- _Supplied records_:
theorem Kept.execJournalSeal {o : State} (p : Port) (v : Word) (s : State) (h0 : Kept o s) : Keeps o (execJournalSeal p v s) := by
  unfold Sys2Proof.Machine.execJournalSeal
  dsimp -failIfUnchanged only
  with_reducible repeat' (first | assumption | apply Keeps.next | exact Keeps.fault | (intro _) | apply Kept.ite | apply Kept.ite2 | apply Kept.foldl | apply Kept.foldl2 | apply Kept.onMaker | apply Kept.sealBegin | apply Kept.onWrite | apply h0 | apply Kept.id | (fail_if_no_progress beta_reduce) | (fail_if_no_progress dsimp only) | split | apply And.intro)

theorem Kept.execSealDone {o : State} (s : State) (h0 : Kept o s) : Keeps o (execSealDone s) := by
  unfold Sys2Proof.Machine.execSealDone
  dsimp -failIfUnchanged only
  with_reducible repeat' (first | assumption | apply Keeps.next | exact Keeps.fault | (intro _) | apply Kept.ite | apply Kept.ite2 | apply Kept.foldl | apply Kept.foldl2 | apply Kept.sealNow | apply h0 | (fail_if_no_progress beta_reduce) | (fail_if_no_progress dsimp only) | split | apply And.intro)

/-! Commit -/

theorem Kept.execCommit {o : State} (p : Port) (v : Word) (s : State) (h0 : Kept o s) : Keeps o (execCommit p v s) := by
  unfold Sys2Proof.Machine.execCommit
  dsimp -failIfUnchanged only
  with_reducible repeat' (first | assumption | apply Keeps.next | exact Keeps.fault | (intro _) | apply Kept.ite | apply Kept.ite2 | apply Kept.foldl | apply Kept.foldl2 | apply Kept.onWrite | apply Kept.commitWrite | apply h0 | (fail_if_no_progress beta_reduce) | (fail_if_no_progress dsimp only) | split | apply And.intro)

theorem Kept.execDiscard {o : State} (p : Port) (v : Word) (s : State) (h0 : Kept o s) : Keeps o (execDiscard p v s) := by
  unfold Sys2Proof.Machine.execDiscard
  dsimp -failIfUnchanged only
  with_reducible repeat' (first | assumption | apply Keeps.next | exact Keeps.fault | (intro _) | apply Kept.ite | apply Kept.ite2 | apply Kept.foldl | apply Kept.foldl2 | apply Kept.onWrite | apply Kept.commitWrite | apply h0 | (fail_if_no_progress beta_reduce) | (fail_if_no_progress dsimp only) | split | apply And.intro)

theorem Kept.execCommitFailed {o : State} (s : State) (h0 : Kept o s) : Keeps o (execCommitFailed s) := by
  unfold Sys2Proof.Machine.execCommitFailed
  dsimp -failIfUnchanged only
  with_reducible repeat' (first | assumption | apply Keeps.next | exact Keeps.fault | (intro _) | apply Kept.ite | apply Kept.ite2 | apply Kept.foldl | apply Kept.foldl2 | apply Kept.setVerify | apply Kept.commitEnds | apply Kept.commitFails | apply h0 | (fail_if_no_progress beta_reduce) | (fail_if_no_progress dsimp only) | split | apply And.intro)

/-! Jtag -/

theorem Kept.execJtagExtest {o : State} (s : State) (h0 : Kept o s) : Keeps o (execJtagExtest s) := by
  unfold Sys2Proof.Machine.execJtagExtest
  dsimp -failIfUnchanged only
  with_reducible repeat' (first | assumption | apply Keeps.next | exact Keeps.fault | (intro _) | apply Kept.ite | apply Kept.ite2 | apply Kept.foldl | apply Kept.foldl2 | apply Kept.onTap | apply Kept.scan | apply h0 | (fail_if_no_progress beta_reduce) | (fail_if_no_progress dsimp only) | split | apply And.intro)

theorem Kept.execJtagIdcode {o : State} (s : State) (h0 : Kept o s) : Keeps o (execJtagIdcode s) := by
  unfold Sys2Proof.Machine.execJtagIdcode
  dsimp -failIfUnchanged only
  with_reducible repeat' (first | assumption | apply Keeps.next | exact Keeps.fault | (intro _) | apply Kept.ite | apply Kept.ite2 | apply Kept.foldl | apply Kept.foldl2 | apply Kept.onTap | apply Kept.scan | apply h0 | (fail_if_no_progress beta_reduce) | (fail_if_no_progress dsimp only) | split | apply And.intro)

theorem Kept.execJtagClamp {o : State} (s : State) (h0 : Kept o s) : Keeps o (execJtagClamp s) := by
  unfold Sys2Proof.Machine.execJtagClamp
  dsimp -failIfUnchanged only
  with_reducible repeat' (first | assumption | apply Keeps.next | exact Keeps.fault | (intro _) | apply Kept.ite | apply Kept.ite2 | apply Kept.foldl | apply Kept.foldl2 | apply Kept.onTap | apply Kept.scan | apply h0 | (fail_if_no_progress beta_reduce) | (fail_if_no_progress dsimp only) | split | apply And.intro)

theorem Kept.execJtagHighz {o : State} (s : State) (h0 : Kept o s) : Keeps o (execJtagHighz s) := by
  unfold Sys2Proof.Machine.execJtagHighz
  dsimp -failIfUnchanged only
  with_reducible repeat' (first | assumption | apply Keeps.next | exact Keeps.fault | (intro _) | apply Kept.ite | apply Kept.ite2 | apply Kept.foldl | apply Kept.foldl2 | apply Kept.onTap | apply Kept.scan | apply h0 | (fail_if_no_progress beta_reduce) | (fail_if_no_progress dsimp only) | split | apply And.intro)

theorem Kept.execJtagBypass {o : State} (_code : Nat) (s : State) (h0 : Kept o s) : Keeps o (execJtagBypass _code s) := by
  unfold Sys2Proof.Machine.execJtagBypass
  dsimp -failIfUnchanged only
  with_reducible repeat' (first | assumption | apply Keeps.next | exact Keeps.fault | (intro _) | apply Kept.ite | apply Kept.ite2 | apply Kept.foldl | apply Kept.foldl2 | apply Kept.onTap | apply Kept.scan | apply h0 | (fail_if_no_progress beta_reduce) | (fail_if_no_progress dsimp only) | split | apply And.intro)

- _Try it_:
Recreate the listing word for word, omitting nothing.

- _Written solution_:
theorem Kept.execJournalSeal {o : State} (p : Port) (v : Word) (s : State) (h0 : Kept o s) : Keeps o (execJournalSeal p v s) := by
  unfold Sys2Proof.Machine.execJournalSeal
  dsimp -failIfUnchanged only
  with_reducible repeat' (first | assumption | apply Keeps.next | exact Keeps.fault | (intro _) | apply Kept.ite | apply Kept.ite2 | apply Kept.foldl | apply Kept.foldl2 | apply Kept.onMaker | apply Kept.sealBegin | apply Kept.onWrite | apply h0 | apply Kept.id | (fail_if_no_progress beta_reduce) | (fail_if_no_progress dsimp only) | split | apply And.intro)

theorem Kept.execSealDone {o : State} (s : State) (h0 : Kept o s) : Keeps o (execSealDone s) := by
  unfold Sys2Proof.Machine.execSealDone
  dsimp -failIfUnchanged only
  with_reducible repeat' (first | assumption | apply Keeps.next | exact Keeps.fault | (intro _) | apply Kept.ite | apply Kept.ite2 | apply Kept.foldl | apply Kept.foldl2 | apply Kept.sealNow | apply h0 | (fail_if_no_progress beta_reduce) | (fail_if_no_progress dsimp only) | split | apply And.intro)

/-! Commit -/

theorem Kept.execCommit {o : State} (p : Port) (v : Word) (s : State) (h0 : Kept o s) : Keeps o (execCommit p v s) := by
  unfold Sys2Proof.Machine.execCommit
  dsimp -failIfUnchanged only
  with_reducible repeat' (first | assumption | apply Keeps.next | exact Keeps.fault | (intro _) | apply Kept.ite | apply Kept.ite2 | apply Kept.foldl | apply Kept.foldl2 | apply Kept.onWrite | apply Kept.commitWrite | apply h0 | (fail_if_no_progress beta_reduce) | (fail_if_no_progress dsimp only) | split | apply And.intro)

theorem Kept.execDiscard {o : State} (p : Port) (v : Word) (s : State) (h0 : Kept o s) : Keeps o (execDiscard p v s) := by
  unfold Sys2Proof.Machine.execDiscard
  dsimp -failIfUnchanged only
  with_reducible repeat' (first | assumption | apply Keeps.next | exact Keeps.fault | (intro _) | apply Kept.ite | apply Kept.ite2 | apply Kept.foldl | apply Kept.foldl2 | apply Kept.onWrite | apply Kept.commitWrite | apply h0 | (fail_if_no_progress beta_reduce) | (fail_if_no_progress dsimp only) | split | apply And.intro)

theorem Kept.execCommitFailed {o : State} (s : State) (h0 : Kept o s) : Keeps o (execCommitFailed s) := by
  unfold Sys2Proof.Machine.execCommitFailed
  dsimp -failIfUnchanged only
  with_reducible repeat' (first | assumption | apply Keeps.next | exact Keeps.fault | (intro _) | apply Kept.ite | apply Kept.ite2 | apply Kept.foldl | apply Kept.foldl2 | apply Kept.setVerify | apply Kept.commitEnds | apply Kept.commitFails | apply h0 | (fail_if_no_progress beta_reduce) | (fail_if_no_progress dsimp only) | split | apply And.intro)

/-! Jtag -/

theorem Kept.execJtagExtest {o : State} (s : State) (h0 : Kept o s) : Keeps o (execJtagExtest s) := by
  unfold Sys2Proof.Machine.execJtagExtest
  dsimp -failIfUnchanged only
  with_reducible repeat' (first | assumption | apply Keeps.next | exact Keeps.fault | (intro _) | apply Kept.ite | apply Kept.ite2 | apply Kept.foldl | apply Kept.foldl2 | apply Kept.onTap | apply Kept.scan | apply h0 | (fail_if_no_progress beta_reduce) | (fail_if_no_progress dsimp only) | split | apply And.intro)

theorem Kept.execJtagIdcode {o : State} (s : State) (h0 : Kept o s) : Keeps o (execJtagIdcode s) := by
  unfold Sys2Proof.Machine.execJtagIdcode
  dsimp -failIfUnchanged only
  with_reducible repeat' (first | assumption | apply Keeps.next | exact Keeps.fault | (intro _) | apply Kept.ite | apply Kept.ite2 | apply Kept.foldl | apply Kept.foldl2 | apply Kept.onTap | apply Kept.scan | apply h0 | (fail_if_no_progress beta_reduce) | (fail_if_no_progress dsimp only) | split | apply And.intro)

theorem Kept.execJtagClamp {o : State} (s : State) (h0 : Kept o s) : Keeps o (execJtagClamp s) := by
  unfold Sys2Proof.Machine.execJtagClamp
  dsimp -failIfUnchanged only
  with_reducible repeat' (first | assumption | apply Keeps.next | exact Keeps.fault | (intro _) | apply Kept.ite | apply Kept.ite2 | apply Kept.foldl | apply Kept.foldl2 | apply Kept.onTap | apply Kept.scan | apply h0 | (fail_if_no_progress beta_reduce) | (fail_if_no_progress dsimp only) | split | apply And.intro)

theorem Kept.execJtagHighz {o : State} (s : State) (h0 : Kept o s) : Keeps o (execJtagHighz s) := by
  unfold Sys2Proof.Machine.execJtagHighz
  dsimp -failIfUnchanged only
  with_reducible repeat' (first | assumption | apply Keeps.next | exact Keeps.fault | (intro _) | apply Kept.ite | apply Kept.ite2 | apply Kept.foldl | apply Kept.foldl2 | apply Kept.onTap | apply Kept.scan | apply h0 | (fail_if_no_progress beta_reduce) | (fail_if_no_progress dsimp only) | split | apply And.intro)

theorem Kept.execJtagBypass {o : State} (_code : Nat) (s : State) (h0 : Kept o s) : Keeps o (execJtagBypass _code s) := by
  unfold Sys2Proof.Machine.execJtagBypass
  dsimp -failIfUnchanged only
  with_reducible repeat' (first | assumption | apply Keeps.next | exact Keeps.fault | (intro _) | apply Kept.ite | apply Kept.ite2 | apply Kept.foldl | apply Kept.foldl2 | apply Kept.onTap | apply Kept.scan | apply h0 | (fail_if_no_progress beta_reduce) | (fail_if_no_progress dsimp only) | split | apply And.intro)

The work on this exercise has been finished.